--- GIVEN DATA Enclosed Below ---

-- ==== Sys2Proof/Laws/State.lean ====
section
/-!
SUPPORT. One lemma per field per update of the state, true by unfolding the record, so that no proof unfolds one.
-/
namespace Sys2Proof.Machine

@[simp] theorem Dev.onTick_tick (d : Dev) (f : TickSt → TickSt) : (d.onTick f).tick = f d.tick := rfl
@[simp] theorem Dev.onTick_time (d : Dev) (f : TickSt → TickSt) : (d.onTick f).time = d.time := rfl
@[simp] theorem Dev.onTick_gov (d : Dev) (f : TickSt → TickSt) : (d.onTick f).gov = d.gov := rfl
@[simp] theorem Dev.onTick_res (d : Dev) (f : TickSt → TickSt) : (d.onTick f).res = d.res := rfl
@[simp] theorem Dev.onTick_env (d : Dev) (f : TickSt → TickSt) : (d.onTick f).env = d.env := rfl
@[simp] theorem Dev.onTick_lanes (d : Dev) (f : TickSt → TickSt) : (d.onTick f).lanes = d.lanes := rfl
@[simp] theorem Dev.onTick_cap (d : Dev) (f : TickSt → TickSt) : (d.onTick f).cap = d.cap := rfl
@[simp] theorem Dev.onTick_pipe (d : Dev) (f : TickSt → TickSt) : (d.onTick f).pipe = d.pipe := rfl
@[simp] theorem Dev.onTick_taps (d : Dev) (f : TickSt → TickSt) : (d.onTick f).taps = d.taps := rfl
@[simp] theorem Dev.onTick_mills (d : Dev) (f : TickSt → TickSt) : (d.onTick f).mills = d.mills := rfl
@[simp] theorem Dev.onTick_enc (d : Dev) (f : TickSt → TickSt) : (d.onTick f).enc = d.enc := rfl
@[simp] theorem Dev.onTick_encRings (d : Dev) (f : TickSt → TickSt) : (d.onTick f).encRings = d.encRings := rfl
@[simp] theorem Dev.onTick_dec (d : Dev) (f : TickSt → TickSt) : (d.onTick f).dec = d.dec := rfl
@[simp] theorem Dev.onTick_decRings (d : Dev) (f : TickSt → TickSt) : (d.onTick f).decRings = d.decRings := rfl
@[simp] theorem Dev.onTick_bolt (d : Dev) (f : TickSt → TickSt) : (d.onTick f).bolt = d.bolt := rfl
@[simp] theorem Dev.onTick_boltRings (d : Dev) (f : TickSt → TickSt) : (d.onTick f).boltRings = d.boltRings := rfl
@[simp] theorem Dev.onTick_host (d : Dev) (f : TickSt → TickSt) : (d.onTick f).host = d.host := rfl
@[simp] theorem Dev.onTick_params (d : Dev) (f : TickSt → TickSt) : (d.onTick f).params = d.params := rfl
@[simp] theorem Dev.onTick_mem (d : Dev) (f : TickSt → TickSt) : (d.onTick f).mem = d.mem := rfl
@[simp] theorem Dev.onTick_hostMem (d : Dev) (f : TickSt → TickSt) : (d.onTick f).hostMem = d.hostMem := rfl
@[simp] theorem Dev.onTick_out (d : Dev) (f : TickSt → TickSt) : (d.onTick f).out = d.out := rfl
@[simp] theorem Dev.onTick_store (d : Dev) (f : TickSt → TickSt) : (d.onTick f).store = d.store := rfl
@[simp] theorem Dev.onTick_dram (d : Dev) (f : TickSt → TickSt) : (d.onTick f).dram = d.dram := rfl
@[simp] theorem Dev.onTick_raster (d : Dev) (f : TickSt → TickSt) : (d.onTick f).raster = d.raster := rfl
@[simp] theorem Dev.onTick_audio (d : Dev) (f : TickSt → TickSt) : (d.onTick f).audio = d.audio := rfl
@[simp] theorem Dev.onTick_audioRings (d : Dev) (f : TickSt → TickSt) : (d.onTick f).audioRings = d.audioRings := rfl
@[simp] theorem Dev.onTick_chain (d : Dev) (f : TickSt → TickSt) : (d.onTick f).chain = d.chain := rfl
@[simp] theorem Dev.onTick_evt (d : Dev) (f : TickSt → TickSt) : (d.onTick f).evt = d.evt := rfl
@[simp] theorem Dev.onTick_faults (d : Dev) (f : TickSt → TickSt) : (d.onTick f).faults = d.faults := rfl
@[simp] theorem Dev.onTick_health (d : Dev) (f : TickSt → TickSt) : (d.onTick f).health = d.health := rfl
@[simp] theorem Dev.onTick_boot (d : Dev) (f : TickSt → TickSt) : (d.onTick f).boot = d.boot := rfl
@[simp] theorem Dev.onTick_fresh (d : Dev) (f : TickSt → TickSt) : (d.onTick f).fresh = d.fresh := rfl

--- End of Enclosed GIVEN DATA ---

## TASK DIRECTIONS
A full, exact repeat of the entries above is required.

## WRITTEN SOLUTION
-- ==== Sys2Proof/Laws/State.lean ====
section
/-!
SUPPORT. One lemma per field per update of the state, true by unfolding the record, so that no proof unfolds one.
-/
namespace Sys2Proof.Machine

@[simp] theorem Dev.onTick_tick (d : Dev) (f : TickSt → TickSt) : (d.onTick f).tick = f d.tick := rfl
@[simp] theorem Dev.onTick_time (d : Dev) (f : TickSt → TickSt) : (d.onTick f).time = d.time := rfl
@[simp] theorem Dev.onTick_gov (d : Dev) (f : TickSt → TickSt) : (d.onTick f).gov = d.gov := rfl
@[simp] theorem Dev.onTick_res (d : Dev) (f : TickSt → TickSt) : (d.onTick f).res = d.res := rfl
@[simp] theorem Dev.onTick_env (d : Dev) (f : TickSt → TickSt) : (d.onTick f).env = d.env := rfl
@[simp] theorem Dev.onTick_lanes (d : Dev) (f : TickSt → TickSt) : (d.onTick f).lanes = d.lanes := rfl
@[simp] theorem Dev.onTick_cap (d : Dev) (f : TickSt → TickSt) : (d.onTick f).cap = d.cap := rfl
@[simp] theorem Dev.onTick_pipe (d : Dev) (f : TickSt → TickSt) : (d.onTick f).pipe = d.pipe := rfl
@[simp] theorem Dev.onTick_taps (d : Dev) (f : TickSt → TickSt) : (d.onTick f).taps = d.taps := rfl
@[simp] theorem Dev.onTick_mills (d : Dev) (f : TickSt → TickSt) : (d.onTick f).mills = d.mills := rfl
@[simp] theorem Dev.onTick_enc (d : Dev) (f : TickSt → TickSt) : (d.onTick f).enc = d.enc := rfl
@[simp] theorem Dev.onTick_encRings (d : Dev) (f : TickSt → TickSt) : (d.onTick f).encRings = d.encRings := rfl
@[simp] theorem Dev.onTick_dec (d : Dev) (f : TickSt → TickSt) : (d.onTick f).dec = d.dec := rfl
@[simp] theorem Dev.onTick_decRings (d : Dev) (f : TickSt → TickSt) : (d.onTick f).decRings = d.decRings := rfl
@[simp] theorem Dev.onTick_bolt (d : Dev) (f : TickSt → TickSt) : (d.onTick f).bolt = d.bolt := rfl
@[simp] theorem Dev.onTick_boltRings (d : Dev) (f : TickSt → TickSt) : (d.onTick f).boltRings = d.boltRings := rfl
@[simp] theorem Dev.onTick_host (d : Dev) (f : TickSt → TickSt) : (d.onTick f).host = d.host := rfl
@[simp] theorem Dev.onTick_params (d : Dev) (f : TickSt → TickSt) : (d.onTick f).params = d.params := rfl
@[simp] theorem Dev.onTick_mem (d : Dev) (f : TickSt → TickSt) : (d.onTick f).mem = d.mem := rfl
@[simp] theorem Dev.onTick_hostMem (d : Dev) (f : TickSt → TickSt) : (d.onTick f).hostMem = d.hostMem := rfl
@[simp] theorem Dev.onTick_out (d : Dev) (f : TickSt → TickSt) : (d.onTick f).out = d.out := rfl
@[simp] theorem Dev.onTick_store (d : Dev) (f : TickSt → TickSt) : (d.onTick f).store = d.store := rfl
@[simp] theorem Dev.onTick_dram (d : Dev) (f : TickSt → TickSt) : (d.onTick f).dram = d.dram := rfl
@[simp] theorem Dev.onTick_raster (d : Dev) (f : TickSt → TickSt) : (d.onTick f).raster = d.raster := rfl
@[simp] theorem Dev.onTick_audio (d : Dev) (f : TickSt → TickSt) : (d.onTick f).audio = d.audio := rfl
@[simp] theorem Dev.onTick_audioRings (d : Dev) (f : TickSt → TickSt) : (d.onTick f).audioRings = d.audioRings := rfl
@[simp] theorem Dev.onTick_chain (d : Dev) (f : TickSt → TickSt) : (d.onTick f).chain = d.chain := rfl
@[simp] theorem Dev.onTick_evt (d : Dev) (f : TickSt → TickSt) : (d.onTick f).evt = d.evt := rfl
@[simp] theorem Dev.onTick_faults (d : Dev) (f : TickSt → TickSt) : (d.onTick f).faults = d.faults := rfl
@[simp] theorem Dev.onTick_health (d : Dev) (f : TickSt → TickSt) : (d.onTick f).health = d.health := rfl
@[simp] theorem Dev.onTick_boot (d : Dev) (f : TickSt → TickSt) : (d.onTick f).boot = d.boot := rfl
@[simp] theorem Dev.onTick_fresh (d : Dev) (f : TickSt → TickSt) : (d.onTick f).fresh = d.fresh := rfl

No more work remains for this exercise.